Katsunobu Hamaoka, deputy director of the Hiroshima Peace Memorial Museum, says the process of transcribing old testimonies into modern Japanese and then other languages can be quite demanding. | PETER CHORDAS
Katsunobu Hamaoka, deputy director of the Hiroshima Peace Memorial Museum, says the process of transcribing old testimonies into modern Japanese and then other languages can be quite demanding. | PETER CHORDAS

“Japanese sentences often don’t include a subject, so it isn’t always clear what’s being spoken about,” says Hamaoka. “And in older recordings, many survivors use an old and very thick form of the Hiroshima dialect. So in those cases we kind of have to translate them into Japanese first.”
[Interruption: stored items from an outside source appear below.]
-- ==== Sys2Proof/Machine/CfgFields.lean ====
section
/-! DEFINITION. The configuration fields (spec/41_config_fields.md): one meaning per CFG row, consulted through window
`w` by a read (`get`) or by a write (`set b`) of its CFG_DATA register, with `s = win[w].active`. No
access has a side effect beyond the byte it names (rule R150). -/

namespace Sys2Proof.Machine

/-- A field of the active slot: `get` drives the byte, `set` replaces it (rule R150). -/
def slotField (get : Slot → Byte) (put : Slot → Byte → Slot) (w : WindowNo) (a : CfgAccess)
    (s : State) : Result :=
  match a with
  | .get => .next (s.reply (get (s.activeSlot w)))
  | .set b => .next (s.setSlot (s.activeIx w) (put (s.activeSlot w) b)).acknowledge

/-- A field of the DMA configuration, the same through every window and every slot (rule R162). -/
def dmaField (get : DmaConfig → Byte) (put : DmaConfig → Byte → DmaConfig) (a : CfgAccess)
    (s : State) : Result :=
  match a with
  | .get => .next (s.reply (get s.dma))
  | .set b => .next { s with dma := put s.dma b }.acknowledge

/-- Field CUR_L, `slot[s].cur[7:0]` (rule R151). -/
def execCfgCurL (w : WindowNo) (a : CfgAccess) (s : State) : Result :=
  slotField (fun sl => addrLow sl.cur) (fun sl b => { sl with cur := withAddrLow sl.cur b }) w a s

/-- Field CUR_M, `slot[s].cur[15:8]` (rule R152). -/
def execCfgCurM (w : WindowNo) (a : CfgAccess) (s : State) : Result :=
  slotField (fun sl => addrMid sl.cur) (fun sl b => { sl with cur := withAddrMid sl.cur b }) w a s

/-- Field CUR_H, `slot[s].cur[23:16]` (rule R153). -/
def execCfgCurH (w : WindowNo) (a : CfgAccess) (s : State) : Result :=
  slotField (fun sl => addrHigh sl.cur) (fun sl b => { sl with cur := withAddrHigh sl.cur b }) w a s

/-- Field DEF_L, `slot[s].def[7:0]` (rule R154). -/
def execCfgDefL (w : WindowNo) (a : CfgAccess) (s : State) : Result :=
  slotField (fun sl => addrLow sl.dflt) (fun sl b => { sl with dflt := withAddrLow sl.dflt b }) w a s

/-- Field DEF_M, `slot[s].def[15:8]` (rule R155). -/
def execCfgDefM (w : WindowNo) (a : CfgAccess) (s : State) : Result :=
  slotField (fun sl => addrMid sl.dflt) (fun sl b => { sl with dflt := withAddrMid sl.dflt b }) w a s

/-- Field DEF_H, `slot[s].def[23:16]` (rule R156). -/
def execCfgDefH (w : WindowNo) (a : CfgAccess) (s : State) : Result :=
  slotField (fun sl => addrHigh sl.dflt) (fun sl b => { sl with dflt := withAddrHigh sl.dflt b }) w a s

/-- Field LIM_L, `slot[s].lim[7:0]` (rule R157). -/
def execCfgLimL (w : WindowNo) (a : CfgAccess) (s : State) : Result :=
  slotField (fun sl => addrLow sl.lim) (fun sl b => { sl with lim := withAddrLow sl.lim b }) w a s

/-- Field LIM_M, `slot[s].lim[15:8]` (rule R158). -/
def execCfgLimM (w : WindowNo) (a : CfgAccess) (s : State) : Result :=
  slotField (fun sl => addrMid sl.lim) (fun sl b => { sl with lim := withAddrMid sl.lim b }) w a s

/-- Field LIM_H, `slot[s].lim[23:16]` (rule R159). -/
def execCfgLimH (w : WindowNo) (a : CfgAccess) (s : State) : Result :=
  slotField (fun sl => addrHigh sl.lim) (fun sl b => { sl with lim := withAddrHigh sl.lim b }) w a s

/-- Field STEP, `slot[s].step` (rule R160). -/
def execCfgStep (w : WindowNo) (a : CfgAccess) (s : State) : Result :=
  slotField (fun sl => sl.step) (fun sl b => { sl with step := b }) w a s

/-- Field FLAGS, `slot[s].flags`, all eight bits (rule R161). -/
def execCfgFlags (w : WindowNo) (a : CfgAccess) (s : State) : Result :=
  slotField (fun sl => sl.flags) (fun sl b => { sl with flags := b }) w a s

/-- Field DMA_SRC, global (rule R162). -/
def execCfgDmaSrc (_w : WindowNo) (a : CfgAccess) (s : State) : Result :=
  dmaField (fun d => d.src) (fun d b => { d with src := b }) a s

/-- Field DMA_DST, global (rule R163). -/
def execCfgDmaDst (_w : WindowNo) (a : CfgAccess) (s : State) : Result :=
  dmaField (fun d => d.dst) (fun d b => { d with dst := b }) a s

/-- Field DMA_COUNT_L, global (rule R164). -/
def execCfgDmaCountL (_w : WindowNo) (a : CfgAccess) (s : State) : Result :=
  dmaField (fun d => lowByte d.count) (fun d b => { d with count := withLowByte d.count b }) a s

/-- Field DMA_COUNT_H, global (rule R165). -/
def execCfgDmaCountH (_w : WindowNo) (a : CfgAccess) (s : State) : Result :=
  dmaField (fun d => highByte d.count) (fun d b => { d with count := withHighByte d.count b }) a s

/-- An unknown field id reads as 0x00 and ignores writes (rule R166). -/
def execCfgUnknown (_w : WindowNo) (a : CfgAccess) (_f : Byte) (s : State) : Result :=
  match a with
  | .get => .next (s.reply 0x00#8)
  | .set _ => .next s.acknowledge

/-- The CFG row that matches `win[w].field`, consulted by the access `a` (rule R113, rule R167). -/
def consultCfgRow (w : WindowNo) (a : CfgAccess) (s : State) : Result :=
  match s.cfg.cfgIds.fieldOf (s.window w).field with
  | some .curL => execCfgCurL w a s
  | some .curM => execCfgCurM w a s
  | some .curH => execCfgCurH w a s
  | some .defL => execCfgDefL w a s
  | some .defM => execCfgDefM w a s
  | some .defH => execCfgDefH w a s
  | some .limL => execCfgLimL w a s
  | some .limM => execCfgLimM w a s
  | some .limH => execCfgLimH w a s
  | some .step => execCfgStep w a s
  | some .flags => execCfgFlags w a s
  | some .dmaSrc => execCfgDmaSrc w a s
  | some .dmaDst => execCfgDmaDst w a s
  | some .dmaCountL => execCfgDmaCountL w a s
  | some .dmaCountH => execCfgDmaCountH w a s
  | none => execCfgUnknown w a (s.window w).field s

end Sys2Proof.Machine
end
As with ANT-Hiroshima, the museum’s international outreach efforts started long before the coronavirus reared its ugly head.

For the past 10 years, the museum has been offering live testimonies via videoconferencing platforms. Sessions include 45-minute presentations by A-bomb storytellers with a 15 minute Q&A. If there’s an interpreter, times become longer.
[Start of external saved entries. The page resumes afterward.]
/-! ### raiseMemoryError -/

@[simp] theorem State.raiseMemoryError_cfg (s : State) : (s.raiseMemoryError).cfg = s.cfg := rfl
@[simp] theorem State.raiseMemoryError_slots (s : State) :
    (s.raiseMemoryError).slots = s.slots := rfl
@[simp] theorem State.raiseMemoryError_dma (s : State) : (s.raiseMemoryError).dma = s.dma := rfl
@[simp] theorem State.raiseMemoryError_win (s : State) : (s.raiseMemoryError).win = s.win := rfl
@[simp] theorem State.raiseMemoryError_irq (s : State) :
    (s.raiseMemoryError).irq = { s.irq with cause := s.irq.cause ||| causeMemoryError } := rfl
@[simp] theorem State.raiseMemoryError_status (s : State) :
    (s.raiseMemoryError).status = { s.status with memoryError := true } := rfl
@[simp] theorem State.raiseMemoryError_store (s : State) :
    (s.raiseMemoryError).store = s.store := rfl
@[simp] theorem State.raiseMemoryError_xfer (s : State) : (s.raiseMemoryError).xfer = s.xfer := rfl
@[simp] theorem State.raiseMemoryError_rdata (s : State) :
    (s.raiseMemoryError).rdata = s.rdata := rfl
@[simp] theorem State.raiseMemoryError_schedule (s : State) :
    (s.raiseMemoryError).schedule = s.schedule := rfl

/-! ### raiseDmaError -/

@[simp] theorem State.raiseDmaError_cfg (s : State) : (s.raiseDmaError).cfg = s.cfg := rfl
@[simp] theorem State.raiseDmaError_slots (s : State) : (s.raiseDmaError).slots = s.slots := rfl
@[simp] theorem State.raiseDmaError_dma (s : State) : (s.raiseDmaError).dma = s.dma := rfl
@[simp] theorem State.raiseDmaError_win (s : State) : (s.raiseDmaError).win = s.win := rfl
@[simp] theorem State.raiseDmaError_irq (s : State) :
    (s.raiseDmaError).irq = { s.irq with cause := s.irq.cause ||| causeDmaError } := rfl
@[simp] theorem State.raiseDmaError_status (s : State) :
    (s.raiseDmaError).status = { s.status with dmaError := true } := rfl
@[simp] theorem State.raiseDmaError_store (s : State) : (s.raiseDmaError).store = s.store := rfl
@[simp] theorem State.raiseDmaError_xfer (s : State) : (s.raiseDmaError).xfer = s.xfer := rfl
@[simp] theorem State.raiseDmaError_rdata (s : State) : (s.raiseDmaError).rdata = s.rdata := rfl
@[simp] theorem State.raiseDmaError_schedule (s : State) :
    (s.raiseDmaError).schedule = s.schedule := rfl

/-! ### memWrite -/

@[simp] theorem State.memWrite_cfg (s : State) (a : Nat) (v : Byte) :
    (s.memWrite a v).cfg = s.cfg := rfl
@[simp] theorem State.memWrite_slots (s : State) (a : Nat) (v : Byte) :
    (s.memWrite a v).slots = s.slots := rfl
@[simp] theorem State.memWrite_dma (s : State) (a : Nat) (v : Byte) :
    (s.memWrite a v).dma = s.dma := rfl
@[simp] theorem State.memWrite_win (s : State) (a : Nat) (v : Byte) :
    (s.memWrite a v).win = s.win := rfl
@[simp] theorem State.memWrite_irq (s : State) (a : Nat) (v : Byte) :
    (s.memWrite a v).irq = s.irq := rfl
@[simp] theorem State.memWrite_status (s : State) (a : Nat) (v : Byte) :
    (s.memWrite a v).status = s.status := rfl
@[simp] theorem State.memWrite_store (s : State) (a : Nat) (v : Byte) :
    (s.memWrite a v).store = s.store.write a v := rfl
@[simp] theorem State.memWrite_xfer (s : State) (a : Nat) (v : Byte) :
    (s.memWrite a v).xfer = s.xfer := rfl
@[simp] theorem State.memWrite_rdata (s : State) (a : Nat) (v : Byte) :
    (s.memWrite a v).rdata = s.rdata := rfl
@[simp] theorem State.memWrite_schedule (s : State) (a : Nat) (v : Byte) :
    (s.memWrite a v).schedule = s.schedule := rfl

/-! ### advance -/

@[simp] theorem State.advance_cfg (s : State) (k : SlotIx) : (s.advance k).cfg = s.cfg := rfl
@[simp] theorem State.advance_slots (s : State) (k : SlotIx) :
    (s.advance k).slots =
      s.slots.set k.toNat { s.slot k with cur := (s.slot k).nextCur s.cfg } k.isLt := rfl
@[simp] theorem State.advance_dma (s : State) (k : SlotIx) : (s.advance k).dma = s.dma := rfl
@[simp] theorem State.advance_win (s : State) (k : SlotIx) : (s.advance k).win = s.win := rfl
@[simp] theorem State.advance_irq (s : State) (k : SlotIx) : (s.advance k).irq = s.irq := rfl
@[simp] theorem State.advance_status (s : State) (k : SlotIx) :
    (s.advance k).status = s.status := rfl
@[simp] theorem State.advance_store (s : State) (k : SlotIx) : (s.advance k).store = s.store := rfl
@[simp] theorem State.advance_xfer (s : State) (k : SlotIx) : (s.advance k).xfer = s.xfer := rfl
@[simp] theorem State.advance_rdata (s : State) (k : SlotIx) : (s.advance k).rdata = s.rdata := rfl
@[simp] theorem State.advance_schedule (s : State) (k : SlotIx) :
    (s.advance k).schedule = s.schedule := rfl

/-! ### acceptCopy -/

@[simp] theorem State.acceptCopy_cfg (s : State) (src dst : Addr) (n : Half) :
    (s.acceptCopy src dst n).cfg = s.cfg := rfl
@[simp] theorem State.acceptCopy_slots (s : State) (src dst : Addr) (n : Half) :
    (s.acceptCopy src dst n).slots = s.slots := rfl
@[simp] theorem State.acceptCopy_dma (s : State) (src dst : Addr) (n : Half) :
    (s.acceptCopy src dst n).dma = s.dma := rfl
@[simp] theorem State.acceptCopy_win (s : State) (src dst : Addr) (n : Half) :
    (s.acceptCopy src dst n).win = s.win := rfl
@[simp] theorem State.acceptCopy_irq (s : State) (src dst : Addr) (n : Half) :
    (s.acceptCopy src dst n).irq = s.irq := rfl
@[simp] theorem State.acceptCopy_status (s : State) (src dst : Addr) (n : Half) :
    (s.acceptCopy src dst n).status = { s.status with dmaActive := true } := rfl
@[simp] theorem State.acceptCopy_store (s : State) (src dst : Addr) (n : Half) :
    (s.acceptCopy src dst n).store = s.store := rfl
@[simp] theorem State.acceptCopy_xfer (s : State) (src dst : Addr) (n : Half) :
    (s.acceptCopy src dst n).xfer =
      some { src := src, dst := dst, count := n, todo := List.range n.toNat } := rfl
@[simp] theorem State.acceptCopy_rdata (s : State) (src dst : Addr) (n : Half) :
    (s.acceptCopy src dst n).rdata = s.rdata := rfl
@[simp] theorem State.acceptCopy_schedule (s : State) (src dst : Addr) (n : Half) :
    (s.acceptCopy src dst n).schedule = s.schedule := rfl

/-! ### moveByte -/

@[simp] theorem State.moveByte_cfg (s : State) (x : Xfer) (i : Nat) :
    (s.moveByte x i).cfg = s.cfg := rfl
@[simp] theorem State.moveByte_slots (s : State) (x : Xfer) (i : Nat) :
    (s.moveByte x i).slots = s.slots := rfl
@[simp] theorem State.moveByte_dma (s : State) (x : Xfer) (i : Nat) :
    (s.moveByte x i).dma = s.dma := rfl
@[simp] theorem State.moveByte_win (s : State) (x : Xfer) (i : Nat) :
    (s.moveByte x i).win = s.win := rfl
@[simp] theorem State.moveByte_irq (s : State) (x : Xfer) (i : Nat) :
    (s.moveByte x i).irq = s.irq := rfl
@[simp] theorem State.moveByte_status (s : State) (x : Xfer) (i : Nat) :
    (s.moveByte x i).status = s.status := rfl
@[simp] theorem State.moveByte_store (s : State) (x : Xfer) (i : Nat) :
    (s.moveByte x i).store = s.store.write (x.dst.toNat + i) (s.memRead (x.src.toNat + i)) := rfl
@[simp] theorem State.moveByte_xfer (s : State) (x : Xfer) (i : Nat) :
    (s.moveByte x i).xfer = some { x with todo := x.todo.erase i } := rfl
@[simp] theorem State.moveByte_rdata (s : State) (x : Xfer) (i : Nat) :
    (s.moveByte x i).rdata = s.rdata := rfl
@[simp] theorem State.moveByte_schedule (s : State) (x : Xfer) (i : Nat) :
    (s.moveByte x i).schedule = s.schedule := rfl

/-! ### completeTransfer -/

@[simp] theorem State.completeTransfer_cfg (s : State) : (s.completeTransfer).cfg = s.cfg := rfl
@[simp] theorem State.completeTransfer_slots (s : State) :
    (s.completeTransfer).slots = s.slots := rfl
@[simp] theorem State.completeTransfer_dma (s : State) : (s.completeTransfer).dma = s.dma := rfl
@[simp] theorem State.completeTransfer_win (s : State) : (s.completeTransfer).win = s.win := rfl
@[simp] theorem State.completeTransfer_irq (s : State) :
    (s.completeTransfer).irq = { s.irq with cause := s.irq.cause ||| causeDmaComplete } := rfl
@[simp] theorem State.completeTransfer_status (s : State) :
    (s.completeTransfer).status = { s.status with dmaActive := false } := rfl
@[simp] theorem State.completeTransfer_store (s : State) :
    (s.completeTransfer).store = s.store := rfl
@[simp] theorem State.completeTransfer_xfer (s : State) : (s.completeTransfer).xfer = none := rfl
@[simp] theorem State.completeTransfer_rdata (s : State) :
    (s.completeTransfer).rdata = s.rdata := rfl
@[simp] theorem State.completeTransfer_schedule (s : State) :
    (s.completeTransfer).schedule = s.schedule := rfl

/-! ### resetAllSlots -/

@[simp] theorem State.resetAllSlots_cfg (s : State) : (s.resetAllSlots).cfg = s.cfg := rfl
@[simp] theorem State.resetAllSlots_slots (s : State) :
    (s.resetAllSlots).slots = mapVector (fun sl => { sl with cur := sl.dflt }) s.slots := rfl
@[simp] theorem State.resetAllSlots_dma (s : State) : (s.resetAllSlots).dma = s.dma := rfl
@[simp] theorem State.resetAllSlots_win (s : State) : (s.resetAllSlots).win = s.win := rfl
@[simp] theorem State.resetAllSlots_irq (s : State) : (s.resetAllSlots).irq = s.irq := rfl
@[simp] theorem State.resetAllSlots_status (s : State) : (s.resetAllSlots).status = s.status := rfl
@[simp] theorem State.resetAllSlots_store (s : State) : (s.resetAllSlots).store = s.store := rfl
@[simp] theorem State.resetAllSlots_xfer (s : State) : (s.resetAllSlots).xfer = s.xfer := rfl
@[simp] theorem State.resetAllSlots_rdata (s : State) : (s.resetAllSlots).rdata = s.rdata := rfl
@[simp] theorem State.resetAllSlots_schedule (s : State) :
    (s.resetAllSlots).schedule = s.schedule := rfl

/-! ### engineInit -/

@[simp] theorem State.engineInit_cfg (s : State) : (s.engineInit).cfg = s.cfg := rfl
@[simp] theorem State.engineInit_slots (s : State) :
    (s.engineInit).slots = factorySlots s.cfg := rfl
@[simp] theorem State.engineInit_dma (s : State) : (s.engineInit).dma = initialDma := rfl
@[simp] theorem State.engineInit_win (s : State) : (s.engineInit).win = s.win := rfl
@[simp] theorem State.engineInit_irq (s : State) : (s.engineInit).irq = s.irq := rfl
@[simp] theorem State.engineInit_status (s : State) : (s.engineInit).status = initialStatus := rfl
@[simp] theorem State.engineInit_store (s : State) : (s.engineInit).store = initialStore := rfl
@[simp] theorem State.engineInit_xfer (s : State) : (s.engineInit).xfer = none := rfl
@[simp] theorem State.engineInit_rdata (s : State) : (s.engineInit).rdata = s.rdata := rfl
@[simp] theorem State.engineInit_schedule (s : State) : (s.engineInit).schedule = s.schedule := rfl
Intended primarily for schools and peace groups, online testimonies through the Peace Memorial Museum require a minimum of 10 participants, though multiple households can register together to meet the requirement. The application is available on the Hiroshima Peace Memorial Museum’s website.

Meanwhile, organizations that focused on Hiroshima’s immense pre-coronavirus ranks of overseas visitors have had to completely retool their activities.

“We haven’t been able to hold regular meetings, so we started using Zoom,” says Reiko Inaba, treasurer for Hiroshima Interpreters for Peace, founded in 1984 to provide guided tours and translation services for activists, journalists, and other visitors to Hiroshima.

Reiko Inaba, treasurer for Hiroshima Interpreters for Peace, says it is important to transmit the message and experiences of Hiroshima to the world. | PETER CHORDAS
Reiko Inaba, treasurer for Hiroshima Interpreters for Peace, says it is important to transmit the message and experiences of Hiroshima to the world. | PETER CHORDAS

But after COVID-19 flared up on the global stage, the group changed roles and now plans to livestream in English from the Peace Park for the 75th anniversary. Broadcasts will occur throughout the day with virtual tours of the Peace Park and testimonies from two A-bomb survivors.

Inaba welcomes the change.

“Speaking only with visitors to Hiroshima, it becomes easy to feel like everyone knows the facts about atomic bombs,” she says. “We have to bring Hiroshima’s message to people around the world who don’t know what will really happen if someone uses a nuclear weapon.”

Watanabe also sees the COVID-19 age as a catalyst for transformation.

“We can get a lot of inspiration from the coronavirus situation on how to change our society, our economy, and our relationships with one another,” she says. “The whole planet faces the same situation — not only with the pandemic, but also with climate change and nuclear war.”

Yet she fears that people often forget the latter of these threats.

“It fades from their minds,” Watanabe says. “So, how can we raise global consciousness of nuclear war? That is our mission as citizens of Hiroshima.”